◆ Required work ◆
Somewhere below are a line with "decide (0 <" and a later line with "def folFrame (s". Output exactly those lines and all lines between them.

Collected data:
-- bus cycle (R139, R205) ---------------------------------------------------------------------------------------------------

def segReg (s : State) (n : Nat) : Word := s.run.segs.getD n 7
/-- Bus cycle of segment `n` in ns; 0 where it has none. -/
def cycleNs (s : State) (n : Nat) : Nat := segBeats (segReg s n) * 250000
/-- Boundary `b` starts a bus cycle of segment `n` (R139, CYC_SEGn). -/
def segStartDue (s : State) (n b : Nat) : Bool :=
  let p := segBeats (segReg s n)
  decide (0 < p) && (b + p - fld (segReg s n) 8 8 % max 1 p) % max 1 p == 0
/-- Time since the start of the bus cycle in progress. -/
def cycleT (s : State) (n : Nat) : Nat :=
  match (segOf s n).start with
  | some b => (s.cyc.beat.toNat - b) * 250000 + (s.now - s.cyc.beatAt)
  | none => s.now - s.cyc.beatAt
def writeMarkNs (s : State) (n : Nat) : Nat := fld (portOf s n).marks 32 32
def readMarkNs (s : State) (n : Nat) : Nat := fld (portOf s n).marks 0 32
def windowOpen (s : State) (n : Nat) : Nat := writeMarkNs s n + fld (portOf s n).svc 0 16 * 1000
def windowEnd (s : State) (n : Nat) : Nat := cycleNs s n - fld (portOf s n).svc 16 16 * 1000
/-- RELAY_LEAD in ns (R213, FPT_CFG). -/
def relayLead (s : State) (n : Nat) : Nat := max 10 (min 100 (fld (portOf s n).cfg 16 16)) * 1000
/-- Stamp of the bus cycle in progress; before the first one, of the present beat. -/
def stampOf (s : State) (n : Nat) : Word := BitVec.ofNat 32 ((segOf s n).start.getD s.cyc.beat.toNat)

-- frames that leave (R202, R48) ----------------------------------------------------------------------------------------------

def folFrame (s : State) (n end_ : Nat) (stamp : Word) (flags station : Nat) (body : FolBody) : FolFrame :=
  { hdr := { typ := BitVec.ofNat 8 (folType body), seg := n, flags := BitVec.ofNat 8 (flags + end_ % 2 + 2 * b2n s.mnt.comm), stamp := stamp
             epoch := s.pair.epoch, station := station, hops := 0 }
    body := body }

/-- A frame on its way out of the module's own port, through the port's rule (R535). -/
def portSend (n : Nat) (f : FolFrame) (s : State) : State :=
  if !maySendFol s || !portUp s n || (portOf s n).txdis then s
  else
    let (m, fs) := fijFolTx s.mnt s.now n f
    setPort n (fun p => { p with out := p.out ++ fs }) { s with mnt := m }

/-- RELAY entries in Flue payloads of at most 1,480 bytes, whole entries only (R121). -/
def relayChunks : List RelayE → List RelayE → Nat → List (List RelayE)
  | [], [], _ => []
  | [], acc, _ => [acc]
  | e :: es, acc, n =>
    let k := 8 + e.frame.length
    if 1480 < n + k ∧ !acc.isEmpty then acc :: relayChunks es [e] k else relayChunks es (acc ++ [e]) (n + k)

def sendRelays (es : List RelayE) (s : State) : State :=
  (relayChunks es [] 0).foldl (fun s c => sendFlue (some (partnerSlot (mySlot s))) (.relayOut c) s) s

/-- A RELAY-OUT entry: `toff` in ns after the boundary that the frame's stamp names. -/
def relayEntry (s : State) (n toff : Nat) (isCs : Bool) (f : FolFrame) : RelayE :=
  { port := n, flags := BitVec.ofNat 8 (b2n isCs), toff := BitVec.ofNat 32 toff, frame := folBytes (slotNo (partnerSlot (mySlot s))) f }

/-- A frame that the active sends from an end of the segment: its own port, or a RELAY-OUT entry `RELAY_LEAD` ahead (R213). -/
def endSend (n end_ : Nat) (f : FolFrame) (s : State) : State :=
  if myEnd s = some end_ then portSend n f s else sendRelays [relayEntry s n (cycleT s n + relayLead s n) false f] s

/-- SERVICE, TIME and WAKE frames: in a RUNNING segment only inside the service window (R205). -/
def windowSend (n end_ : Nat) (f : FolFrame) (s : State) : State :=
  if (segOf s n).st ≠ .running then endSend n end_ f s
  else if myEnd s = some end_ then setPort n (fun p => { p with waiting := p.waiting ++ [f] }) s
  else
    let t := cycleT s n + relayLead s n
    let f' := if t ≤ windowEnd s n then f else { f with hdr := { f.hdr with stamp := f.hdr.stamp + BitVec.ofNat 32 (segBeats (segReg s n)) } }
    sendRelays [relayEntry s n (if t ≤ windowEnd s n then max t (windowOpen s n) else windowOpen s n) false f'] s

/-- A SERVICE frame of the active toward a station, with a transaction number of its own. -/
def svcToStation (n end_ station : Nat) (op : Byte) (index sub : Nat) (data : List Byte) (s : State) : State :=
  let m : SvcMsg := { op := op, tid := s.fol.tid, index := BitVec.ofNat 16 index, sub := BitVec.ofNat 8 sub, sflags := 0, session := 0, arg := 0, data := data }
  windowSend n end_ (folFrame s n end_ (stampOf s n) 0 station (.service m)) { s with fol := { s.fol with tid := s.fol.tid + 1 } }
---
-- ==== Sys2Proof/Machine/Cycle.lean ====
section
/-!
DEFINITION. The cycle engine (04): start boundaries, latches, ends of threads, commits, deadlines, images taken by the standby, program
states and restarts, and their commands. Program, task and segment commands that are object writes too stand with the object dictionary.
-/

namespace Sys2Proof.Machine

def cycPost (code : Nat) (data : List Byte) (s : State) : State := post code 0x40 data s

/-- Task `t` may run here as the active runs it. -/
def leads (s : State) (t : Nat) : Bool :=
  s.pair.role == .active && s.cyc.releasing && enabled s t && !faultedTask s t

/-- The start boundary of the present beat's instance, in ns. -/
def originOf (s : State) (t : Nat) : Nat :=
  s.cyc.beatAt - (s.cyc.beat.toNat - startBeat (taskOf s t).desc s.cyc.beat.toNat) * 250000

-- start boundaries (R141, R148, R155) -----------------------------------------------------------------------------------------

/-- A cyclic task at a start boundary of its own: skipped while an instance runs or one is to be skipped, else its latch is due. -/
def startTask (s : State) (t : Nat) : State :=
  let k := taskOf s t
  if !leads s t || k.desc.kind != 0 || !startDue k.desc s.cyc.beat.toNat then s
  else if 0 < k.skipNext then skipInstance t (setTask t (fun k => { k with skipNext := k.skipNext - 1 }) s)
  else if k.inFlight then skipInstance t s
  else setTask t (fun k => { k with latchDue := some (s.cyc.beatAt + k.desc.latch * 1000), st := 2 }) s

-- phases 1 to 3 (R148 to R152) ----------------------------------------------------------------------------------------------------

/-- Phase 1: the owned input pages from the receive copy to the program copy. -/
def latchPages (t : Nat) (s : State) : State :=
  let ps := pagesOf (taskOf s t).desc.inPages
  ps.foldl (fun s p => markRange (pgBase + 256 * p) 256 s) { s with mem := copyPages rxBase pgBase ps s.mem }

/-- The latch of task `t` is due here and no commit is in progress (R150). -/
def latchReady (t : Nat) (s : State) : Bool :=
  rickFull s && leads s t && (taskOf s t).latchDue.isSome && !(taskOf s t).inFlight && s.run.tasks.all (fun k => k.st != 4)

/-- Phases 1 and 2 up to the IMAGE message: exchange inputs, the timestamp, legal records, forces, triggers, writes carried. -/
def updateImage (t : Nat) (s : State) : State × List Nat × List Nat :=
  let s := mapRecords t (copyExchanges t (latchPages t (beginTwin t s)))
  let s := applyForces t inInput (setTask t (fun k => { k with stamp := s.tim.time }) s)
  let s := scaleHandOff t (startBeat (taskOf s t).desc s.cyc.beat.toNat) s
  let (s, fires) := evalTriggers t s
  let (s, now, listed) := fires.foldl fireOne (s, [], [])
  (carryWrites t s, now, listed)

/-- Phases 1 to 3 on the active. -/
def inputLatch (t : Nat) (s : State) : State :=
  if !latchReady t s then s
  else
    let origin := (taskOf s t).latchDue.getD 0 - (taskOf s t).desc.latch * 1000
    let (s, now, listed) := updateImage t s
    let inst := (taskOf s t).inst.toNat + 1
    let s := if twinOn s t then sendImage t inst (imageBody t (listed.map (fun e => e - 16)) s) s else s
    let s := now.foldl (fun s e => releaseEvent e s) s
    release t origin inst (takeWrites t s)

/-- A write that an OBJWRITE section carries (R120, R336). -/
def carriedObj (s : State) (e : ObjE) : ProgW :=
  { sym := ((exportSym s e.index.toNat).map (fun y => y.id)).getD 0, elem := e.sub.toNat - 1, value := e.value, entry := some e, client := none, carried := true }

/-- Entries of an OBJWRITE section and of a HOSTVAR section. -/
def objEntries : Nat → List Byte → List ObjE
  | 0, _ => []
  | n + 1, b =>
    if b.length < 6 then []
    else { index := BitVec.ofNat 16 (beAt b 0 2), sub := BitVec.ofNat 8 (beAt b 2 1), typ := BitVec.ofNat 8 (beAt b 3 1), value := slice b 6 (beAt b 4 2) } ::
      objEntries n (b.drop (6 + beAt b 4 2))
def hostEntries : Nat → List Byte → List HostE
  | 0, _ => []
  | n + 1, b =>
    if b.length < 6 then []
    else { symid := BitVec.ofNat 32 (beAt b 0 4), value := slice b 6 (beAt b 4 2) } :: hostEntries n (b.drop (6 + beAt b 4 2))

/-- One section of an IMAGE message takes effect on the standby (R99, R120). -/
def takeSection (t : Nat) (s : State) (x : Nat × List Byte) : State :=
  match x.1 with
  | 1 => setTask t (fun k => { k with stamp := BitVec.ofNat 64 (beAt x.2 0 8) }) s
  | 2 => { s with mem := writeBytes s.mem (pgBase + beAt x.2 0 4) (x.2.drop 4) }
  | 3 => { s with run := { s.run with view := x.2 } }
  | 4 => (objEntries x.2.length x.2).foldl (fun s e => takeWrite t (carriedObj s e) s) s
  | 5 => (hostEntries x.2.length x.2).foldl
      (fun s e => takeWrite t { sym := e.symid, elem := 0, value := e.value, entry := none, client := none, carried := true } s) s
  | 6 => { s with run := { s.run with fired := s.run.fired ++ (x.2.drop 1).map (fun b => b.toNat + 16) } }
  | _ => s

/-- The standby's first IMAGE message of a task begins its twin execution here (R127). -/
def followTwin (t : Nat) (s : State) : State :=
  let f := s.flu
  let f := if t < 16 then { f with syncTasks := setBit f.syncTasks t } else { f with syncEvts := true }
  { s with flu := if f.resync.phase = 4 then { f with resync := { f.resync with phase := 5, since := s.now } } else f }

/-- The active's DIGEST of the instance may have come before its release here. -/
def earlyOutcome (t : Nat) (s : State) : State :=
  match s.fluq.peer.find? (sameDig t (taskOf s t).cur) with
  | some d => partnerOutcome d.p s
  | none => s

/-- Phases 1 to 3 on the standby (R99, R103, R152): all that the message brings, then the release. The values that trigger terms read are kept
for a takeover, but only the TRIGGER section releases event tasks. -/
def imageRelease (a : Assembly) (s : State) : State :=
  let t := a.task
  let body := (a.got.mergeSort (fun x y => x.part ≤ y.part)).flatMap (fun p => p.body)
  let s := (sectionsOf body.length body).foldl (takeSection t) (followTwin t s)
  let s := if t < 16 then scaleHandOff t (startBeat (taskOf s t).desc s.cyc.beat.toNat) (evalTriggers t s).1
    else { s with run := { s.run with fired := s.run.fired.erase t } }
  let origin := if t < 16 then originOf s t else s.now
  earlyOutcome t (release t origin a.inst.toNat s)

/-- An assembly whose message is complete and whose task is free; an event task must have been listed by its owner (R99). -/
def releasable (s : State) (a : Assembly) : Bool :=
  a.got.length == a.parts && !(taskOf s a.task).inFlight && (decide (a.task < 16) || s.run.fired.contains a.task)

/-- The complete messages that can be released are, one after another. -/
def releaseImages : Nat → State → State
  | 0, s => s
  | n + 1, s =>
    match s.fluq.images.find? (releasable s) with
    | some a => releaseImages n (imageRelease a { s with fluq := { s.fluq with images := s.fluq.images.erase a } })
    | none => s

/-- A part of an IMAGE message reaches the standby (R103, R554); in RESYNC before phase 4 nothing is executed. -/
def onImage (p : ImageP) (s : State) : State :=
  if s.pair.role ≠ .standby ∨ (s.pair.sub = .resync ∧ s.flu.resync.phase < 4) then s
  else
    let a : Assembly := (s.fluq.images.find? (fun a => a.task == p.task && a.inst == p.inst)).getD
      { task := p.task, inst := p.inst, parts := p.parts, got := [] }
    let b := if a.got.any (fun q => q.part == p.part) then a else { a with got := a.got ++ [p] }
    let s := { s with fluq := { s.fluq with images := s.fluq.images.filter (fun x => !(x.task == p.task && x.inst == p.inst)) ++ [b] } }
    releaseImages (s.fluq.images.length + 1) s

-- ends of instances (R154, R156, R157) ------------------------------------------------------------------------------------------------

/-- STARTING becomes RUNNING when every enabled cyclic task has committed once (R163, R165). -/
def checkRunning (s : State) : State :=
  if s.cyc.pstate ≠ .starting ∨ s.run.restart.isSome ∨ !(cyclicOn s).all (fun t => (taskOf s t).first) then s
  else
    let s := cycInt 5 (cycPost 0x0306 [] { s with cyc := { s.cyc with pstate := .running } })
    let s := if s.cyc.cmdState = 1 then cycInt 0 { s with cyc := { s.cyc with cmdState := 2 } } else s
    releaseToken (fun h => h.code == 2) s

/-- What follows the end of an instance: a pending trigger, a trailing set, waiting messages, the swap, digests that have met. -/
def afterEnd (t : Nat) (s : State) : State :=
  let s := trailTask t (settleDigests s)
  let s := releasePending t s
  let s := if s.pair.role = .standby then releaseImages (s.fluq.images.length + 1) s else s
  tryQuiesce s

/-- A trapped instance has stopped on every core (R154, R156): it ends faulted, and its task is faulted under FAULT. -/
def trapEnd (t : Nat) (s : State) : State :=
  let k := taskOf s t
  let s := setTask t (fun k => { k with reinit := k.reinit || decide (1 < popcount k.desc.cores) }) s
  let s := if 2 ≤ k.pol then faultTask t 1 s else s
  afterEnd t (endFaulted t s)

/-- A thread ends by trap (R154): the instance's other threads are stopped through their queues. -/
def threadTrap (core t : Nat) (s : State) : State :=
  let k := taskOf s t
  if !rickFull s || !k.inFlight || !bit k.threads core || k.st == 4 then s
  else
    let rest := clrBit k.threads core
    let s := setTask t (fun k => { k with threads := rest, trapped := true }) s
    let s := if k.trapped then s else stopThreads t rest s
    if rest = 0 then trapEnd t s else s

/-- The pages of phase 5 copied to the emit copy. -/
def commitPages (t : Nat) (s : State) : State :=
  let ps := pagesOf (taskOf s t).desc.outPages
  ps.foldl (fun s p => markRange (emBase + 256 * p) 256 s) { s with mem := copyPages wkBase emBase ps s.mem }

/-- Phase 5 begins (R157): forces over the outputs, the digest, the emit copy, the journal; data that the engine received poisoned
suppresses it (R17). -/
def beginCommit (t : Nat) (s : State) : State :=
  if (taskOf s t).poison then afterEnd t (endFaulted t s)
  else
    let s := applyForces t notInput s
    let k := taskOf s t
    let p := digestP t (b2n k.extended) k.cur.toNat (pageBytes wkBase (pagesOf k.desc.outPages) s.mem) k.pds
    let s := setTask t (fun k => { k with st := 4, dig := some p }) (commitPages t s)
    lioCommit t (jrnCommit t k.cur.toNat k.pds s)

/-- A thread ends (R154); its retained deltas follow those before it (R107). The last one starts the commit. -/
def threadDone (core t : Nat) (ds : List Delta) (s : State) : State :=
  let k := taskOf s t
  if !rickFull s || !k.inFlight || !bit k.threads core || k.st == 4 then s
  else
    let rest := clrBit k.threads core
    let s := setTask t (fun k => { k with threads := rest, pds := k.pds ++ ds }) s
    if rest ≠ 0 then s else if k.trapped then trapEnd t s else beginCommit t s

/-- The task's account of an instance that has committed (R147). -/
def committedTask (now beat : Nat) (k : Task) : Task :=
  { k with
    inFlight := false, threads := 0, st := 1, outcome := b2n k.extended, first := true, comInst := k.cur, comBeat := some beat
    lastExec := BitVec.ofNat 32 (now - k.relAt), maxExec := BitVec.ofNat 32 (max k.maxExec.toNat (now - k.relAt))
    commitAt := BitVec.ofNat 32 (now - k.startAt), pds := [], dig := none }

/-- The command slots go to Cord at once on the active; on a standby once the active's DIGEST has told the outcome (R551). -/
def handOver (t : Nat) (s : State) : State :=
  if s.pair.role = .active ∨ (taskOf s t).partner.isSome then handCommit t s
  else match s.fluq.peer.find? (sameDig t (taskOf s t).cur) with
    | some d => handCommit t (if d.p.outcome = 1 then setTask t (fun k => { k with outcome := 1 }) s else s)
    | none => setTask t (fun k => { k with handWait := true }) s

◆ The answer ◆
  decide (0 < p) && (b + p - fld (segReg s n) 8 8 % max 1 p) % max 1 p == 0
/-- Time since the start of the bus cycle in progress. -/
def cycleT (s : State) (n : Nat) : Nat :=
  match (segOf s n).start with
  | some b => (s.cyc.beat.toNat - b) * 250000 + (s.now - s.cyc.beatAt)
  | none => s.now - s.cyc.beatAt
def writeMarkNs (s : State) (n : Nat) : Nat := fld (portOf s n).marks 32 32
def readMarkNs (s : State) (n : Nat) : Nat := fld (portOf s n).marks 0 32
def windowOpen (s : State) (n : Nat) : Nat := writeMarkNs s n + fld (portOf s n).svc 0 16 * 1000
def windowEnd (s : State) (n : Nat) : Nat := cycleNs s n - fld (portOf s n).svc 16 16 * 1000
/-- RELAY_LEAD in ns (R213, FPT_CFG). -/
def relayLead (s : State) (n : Nat) : Nat := max 10 (min 100 (fld (portOf s n).cfg 16 16)) * 1000
/-- Stamp of the bus cycle in progress; before the first one, of the present beat. -/
def stampOf (s : State) (n : Nat) : Word := BitVec.ofNat 32 ((segOf s n).start.getD s.cyc.beat.toNat)

-- frames that leave (R202, R48) ----------------------------------------------------------------------------------------------

def folFrame (s : State) (n end_ : Nat) (stamp : Word) (flags station : Nat) (body : FolBody) : FolFrame :=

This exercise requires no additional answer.